Vor dem Hintergrund der derzeitigen finanziellen Lage ist nicht davon auszugehen, dass mit dem Ende der Betriebserlaubnis am 30. Juni 2024 ein Neubau realisiert werden kann. Die aktuelle Finanzlage ist derart angespannt, dass viele Einsparungen im Doppelhaushalt 2020/2021 zu erwarten sind. Zusätzliche Investitionen werden somit nicht zu stemmen sein.

Die Stadt ist sich deshalb bewusst, dass alle Anstrengungen darauf gerichtet sein müssen, durch bauunterhaltende Maßnahmen einen sicheren Spiel- und Eislaufbetrieb auch über dieses Datum hinaus zu erreichen und zugleich die Neubauoptionen weiterzuentwickeln. Die Sicherheit der Nutzerinnen und Nutzer hat dabei oberste Priorität, daher kann heute nicht garantiert werden, dass es über 2024 hinaus eine Verlängerung gibt.

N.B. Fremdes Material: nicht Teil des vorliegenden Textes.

theorem regsOutside_wr {a : Nat} (v : Nat) (h : w a = true) : RegsOutside w s (s.wr a v) :=
  fun b hb => State.rd_wr_ne s v fun e => by simp [e, h] at hb

theorem Posts.regsOutside (h : Posts s t) (sub : ∀ a, w a = false → hostIfReg a = false) : RegsOutside w s t :=
  fun a ha => (Posts.onlyHost (l := []) h).rd (sub a ha)

/-! ## Programmable counters (R483 to R486, R499) -/

/-- The registers that counting an occurrence may write: those of the programmable counters, and those of the host
interface for the event of a wrap. -/
def pmcReg (a : Nat) : Bool := (decide (0x280000 ≤ a) && decide (a < 0x2C0000)) || hostIfReg a

theorem pmcReg_of_range {a : Nat} (lo : 0x280000 ≤ a) (hi : a < 0x2C0000) : pmcReg a = true := by
  simp [pmcReg, lo, hi]

theorem hostIfReg_of_not_pmcReg (a : Nat) (h : pmcReg a = false) : hostIfReg a = false := by
  simp only [pmcReg, Bool.or_eq_false_iff] at h
  exact h.2

theorem pmcReg_cnt (n : Nat) : pmcReg (Reg.PMC_CNT n) = true :=
  pmcReg_of_range (by unfold Reg.PMC_CNT; omega) (by unfold Reg.PMC_CNT; omega)

theorem pmcReg_ovf (n : Nat) : pmcReg (Reg.PMC_OVF n) = true :=
  pmcReg_of_range (by unfold Reg.PMC_OVF; omega) (by unfold Reg.PMC_OVF; omega)

theorem regsOutside_pmcWrap (n : Nat) : RegsOutside pmcReg s (pmcWrap n s) :=
  (regsOutside_wr _ (pmcReg_ovf _)).trans <| (regsOutside_wr _ (by decide)).trans <|
    .trans (regsOutside_wr (a := Reg.PMC_EVT) _ (by decide)) <|
      (posts_raiseEvent 0x11 0 0).regsOutside hostIfReg_of_not_pmcReg

theorem regsOutside_pmcAdd (n x : Nat) : RegsOutside pmcReg s (pmcAdd n x s) := by
  have low : RegsOutside pmcReg s (s.wr (Reg.PMC_CNT n) ((s.rd (Reg.PMC_CNT n) + x) % 2 ^ 32)) :=
    regsOutside_wr _ (pmcReg_cnt _)
  have high := fun y => low.trans (regsOutside_wr (a := Reg.PMC_CNT (n + 1)) y (pmcReg_cnt _))
  exact low.ite <| ((high _).ite ((high _).trans (regsOutside_pmcWrap _))).ite (low.trans (regsOutside_pmcWrap _))

theorem regsOutside_pmc (p : PmcState) : RegsOutside w s { s with pmc := p } := fun _ _ => rfl

theorem regsOutside_pmcCount (event inst x : Nat) : RegsOutside pmcReg s (pmcCount event inst x s) :=
  List.foldlRecOn _ _ (.refl _ s) fun t ht n _ =>
    ht.trans <| ((regsOutside_pmcAdd n x).ite (regsOutside_pmc _)).ite (.refl _ t)

/-! ## A received frame (R338, R348) -/

/-- The registers that a frame received on port `p` may write before anything else becomes of it: the raw conditions of
the port, its receive counters, and what counting an occurrence writes. -/
def receiptReg (p a : Nat) : Bool :=
  a == Reg.PEN_DEF_RAW p || (decide (Reg.PEN_PAGE p 0 ≤ a) && decide (a < Reg.PEN_PAGE p 0 + 0x38)) || pmcReg a

theorem pmcReg_of_not_receiptReg {p : Nat} (a : Nat) (h : receiptReg p a = false) : pmcReg a = false := by
  simp only [receiptReg, Bool.or_eq_false_iff] at h
  exact h.2

theorem receiptReg_page (p : Nat) {off : Nat} (h : off < 0x38) : receiptReg p (Reg.PEN_PAGE p 0 + off) = true := by
  simp [receiptReg, h]

theorem receiptReg_iff {p a : Nat} : receiptReg p a = true ↔ a = 0x20104 + 0x10 * (p % 64) ∨
    (0x21000 + 0x100 * (p % 64) ≤ a ∧ a < 0x21038 + 0x100 * (p % 64)) ∨ (0x280000 ≤ a ∧ a < 0x2C0000) ∨
    (0x8000 ≤ a ∧ a < 0x10000) ∨ (0x3C0000 ≤ a ∧ a < 0x400000) := by
  simp only [receiptReg, pmcReg, hostIfReg, Bool.or_eq_true, Bool.and_eq_true, beq_iff_eq, decide_eq_true_eq]
  unfold Reg.PEN_DEF_RAW Reg.PEN_PAGE
  omega

/-- Below and between the ports' and the counters' blocks, and above them, nothing is written. -/
theorem receiptReg_eq_false {p a : Nat}
    (h : a < 0x8000 ∨ (0x26000 ≤ a ∧ a < 0x280000) ∨ (0x2C0000 ≤ a ∧ a < 0x3C0000)) : receiptReg p a = false := by
  rw [Bool.eq_false_iff, ne_eq, receiptReg_iff]
  omega

/-- The rest of a port's page, from offset 0x38 on, is not written. -/
theorem receiptReg_page_above (p : Nat) {off : Nat} (lo : 0x38 ≤ off) (hi : off < 0x100) :
    receiptReg p (Reg.PEN_PAGE p 0 + off) = false := by
  rw [Bool.eq_false_iff, ne_eq, receiptReg_iff, Reg.PEN_PAGE]
  omega

theorem regsOutside_penCount (p n : Nat) {off : Nat} (h : off < 0x34) :
    RegsOutside (receiptReg p) s (penCount p off n s) :=
  (regsOutside_wr _ (receiptReg_page p (by omega))).trans
    (regsOutside_wr _ (by rw [Nat.add_assoc]; exact receiptReg_page p (by omega)))

theorem regsOutside_countReceived (p : Nat) (frame : Bytes) (e : RxEnd) :
    RegsOutside (receiptReg p) s (countReceived p frame e s) := by
  have runt : RegsOutside (receiptReg p) s (if frame.length < 64 then penCount p 0x18 1 s else s) :=
    (regsOutside_penCount p 1 (by decide)).ite (.refl _ s)
  have sized := runt.trans <|
    (regsOutside_penCount p 1 (off := 0x20) (by decide)).ite
      (c := frame.length > if p < 32 then 10240 else 10272) (.refl _ _)
  cases e with
  | notReceived raw => exact sized
  | errorMarker => exact sized.trans (regsOutside_penCount p 1 (by decide))
  | terminate =>
    have good := fun n => (sized.trans (regsOutside_penCount p 1 (off := 0x00) (by decide))).trans
      (regsOutside_penCount p n (off := 0x08) (by decide))
    exact ((good _).trans ((regsOutside_pmcCount 0x0900 p 1).mono pmcReg_of_not_receiptReg)).ite
      (sized.trans (regsOutside_penCount p 1 (by decide)))

theorem regsOutside_arrivalRaw (n p : Nat) (e : RxEnd) : RegsOutside (receiptReg p) s (arrivalRaw n p e s) :=
  (RegsOutside.refl _ s).ite (regsOutside_wr _ (by simp [receiptReg]))

theorem regsOutside_received (n p : Nat) (frame : Bytes) (e : RxEnd) :
    RegsOutside (receiptReg p) s (received n p frame e s) :=
  (regsOutside_arrivalRaw (s := s.fresh) n p e).trans (regsOutside_countReceived p frame e)

theorem framesStay_receipt (n p : Nat) (frame : Bytes) (e : RxEnd) : FramesStay s (received n p frame e s) :=
  .trans ⟨rfl, fun _ h => absurd h (by simp)⟩ (framesStay_received (s := s.fresh) n p frame e)

/-! ## The mode of a span once a frame of it is counted (R22 to R25) -/

/-- A span's mode is decided by no register that a frame's receipt writes, and by no state that it changes. -/
theorem runMode_received (n p : Nat) (frame : Bytes) (e : RxEnd) (k : Nat) :
    runMode (received n p frame e s) k = runMode s k := by
  have same : ∀ a, (a < 0x8000 ∨ (0x26000 ≤ a ∧ a < 0x280000) ∨ (0x2C0000 ≤ a ∧ a < 0x3C0000)) →
      (received n p frame e s).rd a = s.rd a := fun a h =>
    regsOutside_received n p frame e a (receiptReg_eq_false h)
  have rest := (framesStay_receipt (s := s) n p frame e).rest
  generalize received n p frame e s = t at *
  obtain ⟨key, pwr, pat, fab, hrn⟩ :
      t.key = s.key ∧ t.pwr = s.pwr ∧ t.pat = s.pat ∧ t.fab = s.fab ∧ t.hrn = s.hrn := by
    rw [rest]; exact ⟨rfl, rfl, rfl, rfl, rfl⟩
  have life : t.lifecycle = s.lifecycle := by rw [State.lifecycle, key, State.lifecycle]
  have dram : noDram t = noDram s := by
    have channel (c : Nat) : t.rd (Reg.EVR_CH_STATUS c) = s.rd (Reg.EVR_CH_STATUS c) :=
      same _ (by unfold Reg.EVR_CH_STATUS; omega)
    simp only [noDram, State.bit, channel]
  have all : allDiscard t = allDiscard s := by
    rw [allDiscard, life, key, State.bit, same Reg.CLK_STATUS (by decide), dram, allDiscard, State.bit]
  have cut : cutStops t k = cutStops s k := by rw [cutStops, pat, cutStops]
  have shed : isShed t k = isShed s k := by rw [isShed, fab, isShed]
  have closed : admissionClosed t = admissionClosed s := by
    rw [admissionClosed, pwr, startingUp, State.rdF, same Reg.PWR_STATUS (by decide), admissionClosed, startingUp,
      State.rdF]
  have mode : patMode t k = patMode s k := by rw [patMode, spanCfg, pat, patMode, spanCfg]
  have bypass : bypassPermitted t k = bypassPermitted s k := by
    rw [bypassPermitted, State.bit, same Reg.KPR_BYPASS (by decide), life, bypassPermitted, State.bit]
  have pair : pairDiscards t = pairDiscards s := by
    rw [pairDiscards, pairState, State.rdF, same Reg.CHN_HRN_STATUS (by decide), hrn, pairDiscards, pairState, State.rdF]
  rw [runMode, all, cut, shed, closed, mode, bypass, pair, runMode]

theorem awaitsRise_received (n p : Nat) (frame : Bytes) (e : RxEnd) (k : Nat) :
    awaitsRise (received n p frame e s) k = awaitsRise s k := by
  rw [awaitsRise, runMode_received, (framesStay_receipt n p frame e).fab, awaitsRise]

theorem cutStops_received (n p : Nat) (frame : Bytes) (e : RxEnd) (k : Nat) :
    cutStops (received n p frame e s) k = cutStops s k := by
  have pat : (received n p frame e s).pat = s.pat := by rw [(framesStay_receipt n p frame e).rest]
  rw [cutStops, pat, cutStops]

/-- A span that runs in Frame mode is a Frame span of the Pattern. -/
theorem patMode_of_runMode_frame {n : Nat} (h : runMode s n = .frame) : patMode s n = .frame := by
  unfold runMode at h
  split at h
  · contradiction
  split at h
  · split at h <;> contradiction
  · assumption
  · split at h <;> contradiction
  · contradiction

end Sys2Proof.Machine
end

section
/-! SUPPORT. Frames that arrive: what reaches the mode of their span, and what each mode makes of them. -/

namespace Sys2Proof.Machine

variable {s t u : State}

/-! ## What reaches the mode of the span (R338, R342) -/

/-- A whole frame of a span in which neither a rise nor Trunk mode takes it goes to the span's mode once counted. -/
theorem sealArrival_received {m n : Nat} {mode : SpanMode} {frame : Bytes} {e : RxEnd} (h : Receives s m n mode)
    (hm : mode ≠ .trunk) (he : isReceived e = true) (mac : isMacControl frame = false) (long : 64 ≤ frame.length)
    (rise : awaitsRise s n = false) : sealArrival m frame e s.fresh = sealMode n m frame e (received n m frame e s) := by
  obtain ⟨span, receives, run⟩ := h
  have closed : (!portReceives s.fresh m || runMode s.fresh n == .trunk) = false := by
    have receives' : portReceives s.fresh m = true := receives
    have run' : runMode s.fresh n = mode := run
    simpa [receives', run'] using hm
  have rise' : awaitsRise (received n m frame e s) n = false := (awaitsRise_received ..).trans rise
  have span' : portSpan s.fresh m = some n := span
  rw [sealArrival, span']
  dsimp only
  rw [if_neg (by simp [closed]), if_neg (by simp [he]), if_neg (by simp [mac]), if_neg (by omega)]
  exact if_neg (by rw [Bool.not_eq_true]; exact rise')

theorem openArrival_received {p n : Nat} {mode : SpanMode} {frame : Bytes} {e : RxEnd} (h : Receives s (32 + p) n mode)
    (hm : patMode s n ≠ .trunk) (he : isReceived e = true) (long : 64 ≤ frame.length) (rise : awaitsRise s n = false) :
    openArrival p frame e s.fresh = openMode n (32 + p) frame e (received n (32 + p) frame e s) := by
  obtain ⟨span, receives, -⟩ := h
  have closed : (!portReceives s.fresh (32 + p) || patMode s.fresh n == .trunk) = false := by
    have receives' : portReceives s.fresh (32 + p) = true := receives
    have mode' : patMode s.fresh n ≠ .trunk := hm
    simpa [receives'] using mode'
  have rise' : awaitsRise (received n (32 + p) frame e s) n = false := (awaitsRise_received ..).trans rise
  have span' : portSpan s.fresh (32 + p) = some n := span
  rw [openArrival]
  dsimp only
  rw [span']
  dsimp only
  rw [if_neg (by simp [closed]), if_neg (by simp [he]), if_neg (by omega)]
  exact if_neg (by rw [Bool.not_eq_true]; exact rise')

Wichtigste Voraussetzung für einen künftigen Grundsatzbeschluss des Gemeinderats ist ein schlüssiges Gesamtkonzept für Organisation, Finanzierung, Realisierung und Betrieb einer neuen Halle. Hinzu kommen planungsrechtliche Fragen sowie ein Konzept zur Verlagerung von St Christoph. Auch und vor allem die Möglichkeit eines Betriebs durch die FWTM spricht für den Standort an der Messe. Ziel ist ein Gesamtkonzept, das beiden Akteuren genügt. Dabei soll der großen Bedeutung der ehrenamtlichen Arbeit im Verein ebenso Rechnung getragen werden, wie der allgemeinen wirtschaftlichen Tragfähigkeit des Vereins.

Der Gemeinderat wird über das weitere Vorgehen informiert, zudem soll es Beratungen im Sportausschuss, dem Haupt- und Finanzausschuss sowie dem Bauumlegungs- und Stadtentwicklungsausschuss geben. Für die genannten Maßnahmen wird ein Budget von 200.000 Euro im Doppelhaushalt 2021/2022 eingestellt.